Task to carry out
Copy each line in the data below that contains the word "voidLeaf".

Given data
=== Section Start ===
-- ==== Sys2Proof/Laws/Meanings.lean ====
section
/-! SUPPORT. The effects of the meanings keep every call of the catalog, apart from the admission of a call, HOLD and
UNHOLD, and the rebuild. -/

namespace Sys2Proof.Machine

/-! ### Intake -/

theorem Document.updLastPage_sameCall (d : Document) (f : Page → Page) : d.SameCall (d.updLastPage f) :=
  Document.updPage_sameCall d _ f

theorem Kept.allocate (b : Body) (k : Nat) (p : Place) (l i : Nat) : Kept b (b.allocate k p l i) := .of_catalog rfl rfl

theorem Kept.beginPage {b : Body} {k n : Nat} {d : Document} (hd : b.doc n = some d) (page : Page) (i l : Nat) :
    Kept b (b.beginPage k n d page i l) := by
  unfold Body.beginPage
  dsimp only
  refine Kept.trans ?_ (.setSession _ _ _)
  refine Kept.trans ?_ (.chargeLead _ _)
  refine Kept.trans (.allocate b k ⟨n, d.pages.length + 1, 0⟩ l i) ?_
  exact .setDoc (d := d) hd ⟨rfl, rfl, rfl, rfl, rfl⟩

theorem Kept.rollOver {b : Body} {k n : Nat} {d : Document} (hd : b.doc n = some d) (i l : Nat) :
    Kept b (b.rollOver k n d i l) := by
  unfold Body.rollOver
  dsimp only
  refine Kept.trans ?_ (.chargeLead _ _)
  refine Kept.trans (.allocate b k ⟨n, d.pages.length,
    ((d.page d.pages.length).map (fun p => p.slots.length)).getD 0⟩ l i) ?_
  exact .setDoc (d := d) hd (Document.updLastPage_sameCall d _)

theorem Kept.fill (b : Body) (i : Nat) (bytes : List Byte) : Kept b (b.fill i bytes) := .of_catalog rfl rfl

theorem Kept.growPage (b : Body) (n count : Nat) : Kept b (b.growPage n count) :=
  .updDoc b n (fun d => Document.updLastPage_sameCall d _)

theorem Kept.returnReserved (b : Body) (n i : Nat) : Kept b (b.returnReserved n i) := by
  unfold Body.returnReserved
  dsimp only
  have h : Kept b (((b.updDoc n (fun d => d.updLastPage (fun p => { p with slots := p.slots.dropLast }))).dischargeLead
      n).releaseBuffer i) := by
    refine Kept.trans ?_ (.releaseBuffer _ _)
    refine Kept.trans ?_ (.dischargeLead _ _)
    exact .updDoc b n (fun d => Document.updLastPage_sameCall d _)
  split
  · exact h.same rfl rfl
  · exact h

theorem Kept.settleAppend (b : Body) (a : AppendInFlight) (bytes : List Byte) : Kept b (b.settleAppend a bytes) := by
  unfold Body.settleAppend
  dsimp only
  split_ifs
  · refine Kept.trans ?_ (.returnReserved _ _ _)
    exact (Kept.fill b _ _).trans (.growPage _ _ _)
  · refine Kept.trans ?_ (.growPage _ _ _)
    refine Kept.trans ?_ (.fill _ _ _)
    exact (Kept.fill b _ _).trans (.makeReady _ _)
  · exact (Kept.fill b _ _).trans (.growPage _ _ _)

theorem Kept.endPage (b : Body) (k n x y : Nat) : Kept b (b.endPage k n x y) := by
  unfold Body.endPage
  dsimp only
  refine Kept.trans ?_ (.setSession _ _ _)
  refine Kept.trans ?_ (.makeReady _ _)
  exact .updDoc b n (fun d => Document.updLastPage_sameCall d _)

/-! ### Delivery -/

theorem Kept.openObligation (b : Body) (role : Role) (n : Nat) : Kept b (b.openObligation role n) := by
  unfold Body.openObligation
  split
  · exact .updDoc b n (fun d => ⟨rfl, rfl, rfl, rfl, rfl⟩)
  all_goals exact .refl b

theorem Kept.touchWindow (b : Body) (i : Nat) : Kept b (b.touchWindow i) := .of_catalog rfl rfl

theorem Kept.fetchInto (b : Body) (i l : Nat) : Kept b (b.fetchInto i l) := .of_catalog rfl rfl

/-! ### Obligations -/

theorem Kept.accept {b : Body} {n : Nat} {d : Document} (hd : b.doc n = some d) (o : Obligation) :
    Kept b (b.accept n d o) := by
  unfold Body.accept
  dsimp only
  refine Kept.same (b := b.setDoc n _) (.setDoc (d := d) hd ?_) rfl rfl
  split_ifs <;> exact ⟨rfl, rfl, rfl, rfl, rfl⟩

theorem Kept.decline (t : Tables) (run : Nat) {b : Body} {n : Nat} {d : Document} (hd : b.doc n = some d) (o : Obligation) :
    Kept b (b.decline t run n d o) := by
  unfold Body.decline
  dsimp only
  refine Kept.trans (b := Body.updDoc _ n (fun e => e.removeObligation o.department)) ?_ (.of_catalog rfl rfl)
  refine Kept.trans ?_ (.updDoc _ n (fun e => ⟨rfl, rfl, rfl, rfl, rfl⟩))
  split_ifs
  · refine Kept.same (b := b.setDoc n _) (.setDoc (d := d) hd ?_) rfl rfl
    exact ⟨rfl, rfl, rfl, rfl, rfl⟩
  · exact .addObligation ..

theorem Kept.forwardTo (t : Tables) (run : Nat) {b : Body} {n : Nat} {d : Document} (hd : b.doc n = some d) (dept : Nat) :
    Kept b (b.forwardTo t run n d dept) := by
  unfold Body.forwardTo
  split
  · refine Kept.same (b := b.setDoc n _) (.setDoc (d := d) hd ?_) rfl rfl
    exact ⟨rfl, rfl, rfl, rfl, rfl⟩
  · exact .addObligation ..
  · exact .addObligation ..
  · refine Kept.trans ?_ (.addObligation ..)
    exact .setDoc (d := d) hd ⟨rfl, rfl, rfl, rfl, rfl⟩

theorem Kept.escalate (t : Tables) (run : Nat) (b : Body) (n dept : Nat) : Kept b (b.escalate t run n dept) := by
  unfold Body.escalate
  dsimp only
  have h : Kept b (b.updDoc n
      (fun d => d.updObligation dept (fun o => { o with escalated := true, deadline := none }))) :=
    .updDoc b n (fun d => ⟨rfl, rfl, rfl, rfl, rfl⟩)
  split
  · split_ifs
    · exact h
    · exact h.trans (.addObligation ..)
  · exact h

theorem Kept.escalateDue (t : Tables) (run : Nat) (b : Body) : Kept b (b.escalateDue t run) :=
  Kept.foldl (g := fun (c : Body) (p : Nat × Nat) => c.escalate t run p.1 p.2) (fun c p => .escalate t run c p.1 p.2) _ b

/-! ### Banks -/

theorem Kept.programDone (b : Body) (k i l : Nat) : Kept b (b.programDone k i l) := by
  unfold Body.programDone
  dsimp only
  refine Kept.trans ?_ (.releaseBuffer _ _)
  exact .of_catalog rfl rfl

theorem Kept.unplace (b : Body) (p : Place) : Kept b (b.unplace p) := by
  unfold Body.unplace
  dsimp only
  have h : Kept b (b.updDoc p.slot (fun d => d.updLeafSlot p.page p.index LeafSlot.lost)) :=
    .updDoc b _ (fun d => Document.updPage_sameCall d _ _)
  split_ifs
  · exact h.trans (.advancePurge _ _)
  · exact h

theorem Kept.programLost (b : Body) (k i l : Nat) : Kept b (b.programLost k i l) := by
  unfold Body.programLost
  dsimp only
  split
  · refine Kept.trans ?_ (.unplace _ _)
    exact .of_catalog rfl rfl
  · exact .of_catalog rfl rfl

theorem Kept.fetchDone (b : Body) (f : Flash) (k i : Nat) : Kept b (b.fetchDone f k i) := by
  unfold Body.fetchDone
  dsimp only
  split_ifs
  · refine Kept.trans ?_ (.releaseBuffer _ _)
    exact .of_catalog rfl rfl
  · exact .of_catalog rfl rfl

theorem Kept.eraseDone (b : Body) (k l : Nat) : Kept b (b.eraseDone k l) := .of_catalog rfl rfl

theorem Kept.eraseLost (b : Body) (k l : Nat) : Kept b (b.eraseLost k l) := .of_catalog rfl rfl

/-! ### Resets and starts -/

theorem Kept.settleCut (b : Body) (txn : Transaction) (words : List Word) : Kept b (b.settleCut txn words) := by
  unfold Body.settleCut
  split
  · exact .settleAppend ..
  all_goals exact .refl b

theorem Kept.resetWindow (b : Body) (i : Nat) : Kept b (b.resetWindow i) := by
  unfold Body.resetWindow
  split_ifs
  · exact .releaseBuffer b i
  · exact .of_catalog rfl rfl

theorem Kept.callObliged (b : Body) : Kept b b.callObliged :=
  Kept.foldl (g := Body.callAttention) (fun _ _ => .of_catalog rfl rfl) _ b

theorem Kept.busReset (t : Tables) (tb : Timebase) (b : Body) : Kept b (b.busReset t tb) := by
  unfold Body.busReset
  dsimp only
  refine Kept.trans ?_ (.callObliged _)
  exact (Kept.closeSessions t tb b _ .busReset).trans (Kept.foldl Kept.resetWindow _ _)

theorem Kept.loseVolatile (b : Body) : Kept b b.loseVolatile := by
  unfold Body.loseVolatile
  dsimp only
  refine Kept.trans ?_ (Kept.foldl (g := fun (acc : Body) (k : Nat) => acc.setSession k { acc.session k with queue := [] })
    (fun _ _ => .setSession _ _ _) _ _)
  refine Kept.trans ?_ (Kept.foldl (g := fun (acc : Body) (k : Nat) => acc.setBank k (acc.bank k).cutOff)
    (fun _ _ => .setBank _ _ _) _ _)
  exact .of_catalog rfl rfl

theorem Kept.reconcileLeaves (b : Body) : Kept b b.reconcileLeaves := by
  unfold Body.reconcileLeaves
  dsimp only
  refine Kept.trans ?_ (Kept.foldl (g := Body.voidFront) (fun _ _ => .of_catalog rfl rfl) _ _)
  refine Kept.trans ?_ (Kept.foldl (g := Body.voidLeaf) (fun _ _ => .of_catalog rfl rfl) _ _)
  refine Kept.trans ?_ (Kept.foldl (g := Body.voidLeaf) (fun _ _ => .of_catalog rfl rfl) _ _)
  exact Kept.foldl (g := Body.blankLeaf) (fun _ _ => .of_catalog rfl rfl) _ _

theorem Document.reconcile_sameCall (b : Body) (d : Document) : d.SameCall (d.reconcile b) := by
  unfold Document.reconcile
  dsimp only
  split_ifs <;> exact ⟨rfl, rfl, rfl, rfl, rfl⟩

theorem Kept.reconcileDocument (b : Body) (n : Nat) : Kept b (b.reconcileDocument n) := by
  unfold Body.reconcileDocument
  split
  · rename_i d hd
    exact Kept.same (b := b.setDoc n (d.reconcile b)) (.setDoc hd (Document.reconcile_sameCall b d)) (by simp) (by simp)
  · exact .refl b

theorem Kept.truncate (b : Body) : Kept b b.truncate := by
  unfold Body.truncate
  exact (Kept.foldl Kept.reconcileDocument _ b).trans (Kept.foldl Kept.voidLeaf _ _)

theorem Kept.warmLeaves (b : Body) : Kept b b.warmLeaves := by
  unfold Body.warmLeaves
  refine Kept.trans ?_ (.reconcileLeaves _)
  have h : ∀ c : Body, Kept c { c with sessions := [] } := fun c => .of_catalog rfl rfl
  exact (Kept.loseVolatile b).trans (h _)

theorem Kept.closeReconciled (t : Tables) (tb : Timebase) (b : Body) : Kept b (b.closeReconciled t tb) := by
  unfold Body.closeReconciled
  dsimp only
  refine Kept.trans ?_ (Kept.foldl Kept.freeSlot _ _)
  refine Kept.trans ?_ (Kept.foldl Kept.freeSlot _ _)
  exact Kept.foldl (g := fun (acc : Body) (n : Nat) => acc.closeDocument t tb n .powerLoss) (fun c n => .closeDocument t tb c n _) _ b

theorem Kept.scanLeaf (f : Flash) (b : Body) (l : Nat) : Kept b (b.scanLeaf f l) := by
  unfold Body.scanLeaf
  split
  · exact Kept.trans (.setLeaf b l Leaf.blank) (.of_catalog rfl rfl)
  · exact .voidLeaf b l
  · exact .setLeaf b l _
  · exact .refl b

/-- What waits for the part to become RUNNING keeps every call. -/
theorem Kept.resume (s : State) : Kept s.body s.resume.body := by
  unfold State.resume
  dsimp only
  have h := Kept.escalateDue s.tables s.time.run s.body
  split_ifs
  · exact h.trans (.arbitrate _ _ _)
  · refine Kept.trans ?_ (.startDuePurges _ _ _ _)
    refine Kept.trans ?_ (.arbitrate _ _ _)
    exact h.same rfl rfl
  · refine Kept.trans ?_ (.arbitrate _ _ _)
    refine Kept.trans ?_ (.startDuePurges _ _ _ _)
    exact h.same rfl rfl

end Sys2Proof.Machine
end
=== Section End ===
Response
  refine Kept.trans ?_ (Kept.foldl (g := Body.voidLeaf) (fun _ _ => .of_catalog rfl rfl) _ _)
  refine Kept.trans ?_ (Kept.foldl (g := Body.voidLeaf) (fun _ _ => .of_catalog rfl rfl) _ _)
  exact (Kept.foldl Kept.reconcileDocument _ b).trans (Kept.foldl Kept.voidLeaf _ _)
  · exact .voidLeaf b l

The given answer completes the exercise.